Task goal
Both the line containing "256 slots first" and the line containing "let txq := if" belong to the span. Output exactly that span from the listing below, and nothing outside it.

Data for this task
+---+
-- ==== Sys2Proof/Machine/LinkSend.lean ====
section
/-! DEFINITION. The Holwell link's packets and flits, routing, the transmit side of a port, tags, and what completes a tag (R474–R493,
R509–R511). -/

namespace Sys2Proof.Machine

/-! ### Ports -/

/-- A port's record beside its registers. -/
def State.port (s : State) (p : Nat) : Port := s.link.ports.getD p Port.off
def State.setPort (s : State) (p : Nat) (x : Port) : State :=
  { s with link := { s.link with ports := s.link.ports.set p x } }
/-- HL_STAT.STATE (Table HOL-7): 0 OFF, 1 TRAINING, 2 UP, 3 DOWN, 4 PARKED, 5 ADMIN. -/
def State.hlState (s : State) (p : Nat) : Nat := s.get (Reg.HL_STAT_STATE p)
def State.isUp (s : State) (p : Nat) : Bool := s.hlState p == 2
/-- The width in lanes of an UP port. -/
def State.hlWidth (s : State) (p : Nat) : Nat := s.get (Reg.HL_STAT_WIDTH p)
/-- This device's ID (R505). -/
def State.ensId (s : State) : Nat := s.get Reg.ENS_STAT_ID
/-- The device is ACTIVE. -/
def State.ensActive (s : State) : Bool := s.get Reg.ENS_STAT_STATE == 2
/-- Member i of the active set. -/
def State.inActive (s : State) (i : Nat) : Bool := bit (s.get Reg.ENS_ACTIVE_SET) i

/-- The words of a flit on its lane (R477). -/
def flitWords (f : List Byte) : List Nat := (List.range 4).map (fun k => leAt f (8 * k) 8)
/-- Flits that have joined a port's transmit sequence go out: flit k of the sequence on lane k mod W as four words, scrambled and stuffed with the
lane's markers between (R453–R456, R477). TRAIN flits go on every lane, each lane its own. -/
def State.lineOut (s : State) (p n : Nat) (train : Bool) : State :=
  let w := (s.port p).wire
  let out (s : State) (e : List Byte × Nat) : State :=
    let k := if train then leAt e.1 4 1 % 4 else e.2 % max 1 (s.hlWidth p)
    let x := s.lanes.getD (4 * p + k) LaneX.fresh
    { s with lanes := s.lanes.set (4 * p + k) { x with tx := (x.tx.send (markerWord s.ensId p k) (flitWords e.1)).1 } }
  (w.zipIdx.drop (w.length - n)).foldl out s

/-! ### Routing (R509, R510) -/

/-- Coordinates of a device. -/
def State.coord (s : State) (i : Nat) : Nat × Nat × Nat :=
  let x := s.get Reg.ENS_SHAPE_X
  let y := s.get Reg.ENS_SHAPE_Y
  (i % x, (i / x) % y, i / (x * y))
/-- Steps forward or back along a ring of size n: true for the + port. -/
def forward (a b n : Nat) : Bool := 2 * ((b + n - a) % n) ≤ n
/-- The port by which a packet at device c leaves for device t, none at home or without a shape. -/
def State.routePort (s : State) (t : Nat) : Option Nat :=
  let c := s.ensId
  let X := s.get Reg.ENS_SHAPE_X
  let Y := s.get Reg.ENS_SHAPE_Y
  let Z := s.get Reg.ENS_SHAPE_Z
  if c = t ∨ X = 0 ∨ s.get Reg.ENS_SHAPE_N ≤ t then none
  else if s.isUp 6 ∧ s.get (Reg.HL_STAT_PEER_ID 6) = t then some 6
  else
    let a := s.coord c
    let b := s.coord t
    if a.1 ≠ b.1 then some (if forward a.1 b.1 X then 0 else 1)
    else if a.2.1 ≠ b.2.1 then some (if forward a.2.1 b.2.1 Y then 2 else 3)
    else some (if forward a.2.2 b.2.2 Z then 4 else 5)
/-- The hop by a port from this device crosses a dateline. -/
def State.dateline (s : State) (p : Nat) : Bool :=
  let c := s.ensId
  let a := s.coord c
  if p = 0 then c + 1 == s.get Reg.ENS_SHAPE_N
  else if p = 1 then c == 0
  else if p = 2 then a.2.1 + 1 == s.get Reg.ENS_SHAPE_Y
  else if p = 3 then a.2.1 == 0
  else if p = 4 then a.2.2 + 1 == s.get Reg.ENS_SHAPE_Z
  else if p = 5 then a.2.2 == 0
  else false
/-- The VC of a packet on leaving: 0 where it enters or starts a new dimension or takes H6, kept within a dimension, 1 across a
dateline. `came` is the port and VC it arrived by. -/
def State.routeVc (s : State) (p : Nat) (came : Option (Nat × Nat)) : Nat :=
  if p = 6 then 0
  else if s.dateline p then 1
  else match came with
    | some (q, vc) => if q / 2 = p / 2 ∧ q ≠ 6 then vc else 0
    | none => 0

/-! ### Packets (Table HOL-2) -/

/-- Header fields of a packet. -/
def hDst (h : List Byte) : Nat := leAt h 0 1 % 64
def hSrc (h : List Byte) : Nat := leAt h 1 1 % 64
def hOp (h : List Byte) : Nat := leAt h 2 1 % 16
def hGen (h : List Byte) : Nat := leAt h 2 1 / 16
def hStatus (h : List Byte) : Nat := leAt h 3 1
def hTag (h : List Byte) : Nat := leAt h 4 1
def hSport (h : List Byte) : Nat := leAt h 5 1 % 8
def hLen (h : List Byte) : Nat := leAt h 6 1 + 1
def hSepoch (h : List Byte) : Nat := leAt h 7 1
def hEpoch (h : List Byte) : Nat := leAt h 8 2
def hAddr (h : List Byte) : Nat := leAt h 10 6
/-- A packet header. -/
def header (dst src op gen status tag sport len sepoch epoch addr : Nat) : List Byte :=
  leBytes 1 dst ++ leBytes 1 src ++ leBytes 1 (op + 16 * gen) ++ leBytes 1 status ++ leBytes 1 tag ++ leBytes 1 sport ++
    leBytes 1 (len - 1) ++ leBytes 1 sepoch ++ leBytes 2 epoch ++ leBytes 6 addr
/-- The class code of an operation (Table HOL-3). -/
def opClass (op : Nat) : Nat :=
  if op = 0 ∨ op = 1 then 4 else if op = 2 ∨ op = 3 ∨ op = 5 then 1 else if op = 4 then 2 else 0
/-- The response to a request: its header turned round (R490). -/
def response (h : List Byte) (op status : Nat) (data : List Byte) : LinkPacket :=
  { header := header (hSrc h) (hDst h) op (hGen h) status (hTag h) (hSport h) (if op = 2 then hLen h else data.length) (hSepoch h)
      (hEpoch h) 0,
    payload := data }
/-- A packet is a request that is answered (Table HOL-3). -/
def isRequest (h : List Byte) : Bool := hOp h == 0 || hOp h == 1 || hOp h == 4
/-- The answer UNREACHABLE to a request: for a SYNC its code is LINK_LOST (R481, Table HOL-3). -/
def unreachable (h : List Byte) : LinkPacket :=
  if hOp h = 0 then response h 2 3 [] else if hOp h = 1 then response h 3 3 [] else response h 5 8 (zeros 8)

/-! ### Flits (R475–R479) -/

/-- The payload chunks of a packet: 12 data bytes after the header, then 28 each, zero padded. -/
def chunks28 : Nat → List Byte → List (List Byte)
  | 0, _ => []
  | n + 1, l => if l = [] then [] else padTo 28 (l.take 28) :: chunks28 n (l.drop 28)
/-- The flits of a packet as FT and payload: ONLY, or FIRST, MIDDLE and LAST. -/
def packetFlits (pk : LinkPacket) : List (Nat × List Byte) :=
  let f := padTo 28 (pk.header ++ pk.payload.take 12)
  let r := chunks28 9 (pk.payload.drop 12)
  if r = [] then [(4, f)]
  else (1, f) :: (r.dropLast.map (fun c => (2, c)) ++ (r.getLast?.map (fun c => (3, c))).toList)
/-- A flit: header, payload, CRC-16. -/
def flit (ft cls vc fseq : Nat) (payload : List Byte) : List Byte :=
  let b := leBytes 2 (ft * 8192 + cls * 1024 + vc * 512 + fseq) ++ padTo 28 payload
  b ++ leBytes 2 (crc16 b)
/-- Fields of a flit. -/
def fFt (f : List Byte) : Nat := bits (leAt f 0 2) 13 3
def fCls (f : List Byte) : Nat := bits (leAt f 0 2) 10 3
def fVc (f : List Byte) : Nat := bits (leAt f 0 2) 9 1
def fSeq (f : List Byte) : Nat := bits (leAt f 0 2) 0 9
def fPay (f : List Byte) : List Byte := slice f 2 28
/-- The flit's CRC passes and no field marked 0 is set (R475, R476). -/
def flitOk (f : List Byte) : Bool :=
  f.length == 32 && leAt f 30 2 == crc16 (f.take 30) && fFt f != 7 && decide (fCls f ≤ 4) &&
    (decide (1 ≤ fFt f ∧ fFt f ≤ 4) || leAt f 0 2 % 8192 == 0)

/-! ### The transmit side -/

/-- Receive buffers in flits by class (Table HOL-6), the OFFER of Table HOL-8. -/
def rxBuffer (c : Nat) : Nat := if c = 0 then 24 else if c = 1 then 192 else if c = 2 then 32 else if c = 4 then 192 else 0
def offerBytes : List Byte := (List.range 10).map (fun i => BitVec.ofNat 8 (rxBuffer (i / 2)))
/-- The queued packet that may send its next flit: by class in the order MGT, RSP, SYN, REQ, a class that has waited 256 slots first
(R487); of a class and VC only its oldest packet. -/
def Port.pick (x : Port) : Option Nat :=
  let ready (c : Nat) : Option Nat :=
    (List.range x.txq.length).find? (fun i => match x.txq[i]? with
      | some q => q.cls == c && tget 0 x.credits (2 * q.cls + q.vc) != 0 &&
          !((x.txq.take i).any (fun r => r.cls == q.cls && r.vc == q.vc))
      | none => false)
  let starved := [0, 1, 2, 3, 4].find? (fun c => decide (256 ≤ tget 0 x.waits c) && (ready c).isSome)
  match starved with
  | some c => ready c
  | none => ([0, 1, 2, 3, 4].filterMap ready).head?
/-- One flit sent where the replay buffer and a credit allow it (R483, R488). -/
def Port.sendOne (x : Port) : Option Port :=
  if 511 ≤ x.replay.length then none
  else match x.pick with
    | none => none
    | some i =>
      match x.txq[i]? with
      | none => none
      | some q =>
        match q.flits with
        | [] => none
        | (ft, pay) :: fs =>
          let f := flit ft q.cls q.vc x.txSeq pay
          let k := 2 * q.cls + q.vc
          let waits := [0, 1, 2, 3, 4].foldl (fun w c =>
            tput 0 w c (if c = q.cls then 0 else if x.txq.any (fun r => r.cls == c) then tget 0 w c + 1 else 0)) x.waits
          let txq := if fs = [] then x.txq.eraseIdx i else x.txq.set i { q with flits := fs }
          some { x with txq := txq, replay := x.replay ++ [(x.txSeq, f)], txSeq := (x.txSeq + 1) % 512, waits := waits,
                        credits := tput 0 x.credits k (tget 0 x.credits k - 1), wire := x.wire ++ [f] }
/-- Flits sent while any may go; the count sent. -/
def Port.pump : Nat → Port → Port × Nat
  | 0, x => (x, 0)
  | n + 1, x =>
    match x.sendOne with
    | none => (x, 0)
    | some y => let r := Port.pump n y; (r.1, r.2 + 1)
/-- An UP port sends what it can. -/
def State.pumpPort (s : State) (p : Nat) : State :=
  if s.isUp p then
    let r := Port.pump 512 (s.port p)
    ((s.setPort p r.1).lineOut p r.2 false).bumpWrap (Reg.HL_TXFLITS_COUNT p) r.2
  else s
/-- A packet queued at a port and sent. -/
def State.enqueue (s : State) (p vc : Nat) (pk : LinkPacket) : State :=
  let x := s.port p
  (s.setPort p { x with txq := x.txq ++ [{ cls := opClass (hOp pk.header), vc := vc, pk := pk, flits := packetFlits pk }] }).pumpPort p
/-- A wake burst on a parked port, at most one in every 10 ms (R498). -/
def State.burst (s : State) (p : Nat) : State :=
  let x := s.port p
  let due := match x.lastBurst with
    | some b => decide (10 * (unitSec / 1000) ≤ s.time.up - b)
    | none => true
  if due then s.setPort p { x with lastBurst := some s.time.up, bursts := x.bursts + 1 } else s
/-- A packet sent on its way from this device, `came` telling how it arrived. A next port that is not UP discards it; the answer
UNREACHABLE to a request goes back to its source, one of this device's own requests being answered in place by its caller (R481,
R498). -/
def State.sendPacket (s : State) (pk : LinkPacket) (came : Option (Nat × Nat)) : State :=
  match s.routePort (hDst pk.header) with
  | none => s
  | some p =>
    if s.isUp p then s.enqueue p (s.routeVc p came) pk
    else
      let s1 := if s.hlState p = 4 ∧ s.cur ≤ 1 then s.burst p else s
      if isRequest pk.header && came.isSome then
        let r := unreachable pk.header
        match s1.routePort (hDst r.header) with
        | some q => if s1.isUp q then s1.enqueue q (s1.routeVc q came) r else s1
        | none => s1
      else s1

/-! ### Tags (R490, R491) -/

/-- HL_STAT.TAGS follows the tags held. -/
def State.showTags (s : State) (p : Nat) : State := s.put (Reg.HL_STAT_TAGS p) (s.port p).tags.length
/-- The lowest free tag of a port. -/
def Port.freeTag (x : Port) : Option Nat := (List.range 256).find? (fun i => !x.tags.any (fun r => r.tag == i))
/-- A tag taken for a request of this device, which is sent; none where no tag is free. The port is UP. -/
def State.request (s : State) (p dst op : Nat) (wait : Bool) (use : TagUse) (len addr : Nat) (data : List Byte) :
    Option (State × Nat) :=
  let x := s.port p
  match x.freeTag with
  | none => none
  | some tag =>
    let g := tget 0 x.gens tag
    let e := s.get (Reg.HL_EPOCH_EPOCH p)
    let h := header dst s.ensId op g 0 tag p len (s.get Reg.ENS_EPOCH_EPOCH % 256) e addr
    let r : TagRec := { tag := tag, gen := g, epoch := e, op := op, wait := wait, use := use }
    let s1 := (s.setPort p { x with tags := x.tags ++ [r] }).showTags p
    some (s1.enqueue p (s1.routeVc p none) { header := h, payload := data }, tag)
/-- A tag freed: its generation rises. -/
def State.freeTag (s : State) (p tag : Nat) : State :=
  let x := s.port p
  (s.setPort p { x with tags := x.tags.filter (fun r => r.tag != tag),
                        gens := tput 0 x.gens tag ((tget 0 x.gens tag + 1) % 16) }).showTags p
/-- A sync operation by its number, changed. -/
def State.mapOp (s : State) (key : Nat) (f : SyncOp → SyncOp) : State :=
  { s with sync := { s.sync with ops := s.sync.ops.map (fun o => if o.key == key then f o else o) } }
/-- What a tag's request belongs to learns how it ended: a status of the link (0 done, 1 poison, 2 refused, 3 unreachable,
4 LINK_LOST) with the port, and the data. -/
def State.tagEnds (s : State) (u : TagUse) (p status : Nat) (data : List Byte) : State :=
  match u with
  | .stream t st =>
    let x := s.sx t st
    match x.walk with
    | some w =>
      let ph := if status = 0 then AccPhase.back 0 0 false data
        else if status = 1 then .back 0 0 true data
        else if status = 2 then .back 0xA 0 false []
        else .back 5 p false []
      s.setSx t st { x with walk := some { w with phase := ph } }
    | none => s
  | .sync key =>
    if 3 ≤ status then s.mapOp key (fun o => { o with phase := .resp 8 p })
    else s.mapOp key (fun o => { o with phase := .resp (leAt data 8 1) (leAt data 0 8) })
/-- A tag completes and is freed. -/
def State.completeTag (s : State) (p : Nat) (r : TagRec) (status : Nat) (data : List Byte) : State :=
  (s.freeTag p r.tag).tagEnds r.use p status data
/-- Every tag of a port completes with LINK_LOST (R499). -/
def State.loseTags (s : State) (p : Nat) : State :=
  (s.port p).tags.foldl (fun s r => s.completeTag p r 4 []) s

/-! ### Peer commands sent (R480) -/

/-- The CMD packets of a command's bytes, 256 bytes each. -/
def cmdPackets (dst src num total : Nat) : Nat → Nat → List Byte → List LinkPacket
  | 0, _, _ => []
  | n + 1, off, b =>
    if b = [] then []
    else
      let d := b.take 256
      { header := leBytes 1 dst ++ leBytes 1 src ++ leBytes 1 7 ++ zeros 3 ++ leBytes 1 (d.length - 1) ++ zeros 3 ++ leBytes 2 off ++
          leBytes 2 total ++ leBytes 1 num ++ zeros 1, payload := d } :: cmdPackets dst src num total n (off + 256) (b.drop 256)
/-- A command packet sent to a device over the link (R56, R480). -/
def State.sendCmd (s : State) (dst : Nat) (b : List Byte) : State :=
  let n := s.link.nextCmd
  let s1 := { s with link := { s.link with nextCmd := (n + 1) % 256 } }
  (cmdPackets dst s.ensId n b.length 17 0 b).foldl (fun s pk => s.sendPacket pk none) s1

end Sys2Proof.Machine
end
+---+
Written reply
/-- The queued packet that may send its next flit: by class in the order MGT, RSP, SYN, REQ, a class that has waited 256 slots first
(R487); of a class and VC only its oldest packet. -/
def Port.pick (x : Port) : Option Nat :=
  let ready (c : Nat) : Option Nat :=
    (List.range x.txq.length).find? (fun i => match x.txq[i]? with
      | some q => q.cls == c && tget 0 x.credits (2 * q.cls + q.vc) != 0 &&
          !((x.txq.take i).any (fun r => r.cls == q.cls && r.vc == q.vc))
      | none => false)
  let starved := [0, 1, 2, 3, 4].find? (fun c => decide (256 ≤ tget 0 x.waits c) && (ready c).isSome)
  match starved with
  | some c => ready c
  | none => ([0, 1, 2, 3, 4].filterMap ready).head?
/-- One flit sent where the replay buffer and a credit allow it (R483, R488). -/
def Port.sendOne (x : Port) : Option Port :=
  if 511 ≤ x.replay.length then none
  else match x.pick with
    | none => none
    | some i =>
      match x.txq[i]? with
      | none => none
      | some q =>
        match q.flits with
        | [] => none
        | (ft, pay) :: fs =>
          let f := flit ft q.cls q.vc x.txSeq pay
          let k := 2 * q.cls + q.vc
          let waits := [0, 1, 2, 3, 4].foldl (fun w c =>
            tput 0 w c (if c = q.cls then 0 else if x.txq.any (fun r => r.cls == c) then tget 0 w c + 1 else 0)) x.waits
          let txq := if fs = [] then x.txq.eraseIdx i else x.txq.set i { q with flits := fs }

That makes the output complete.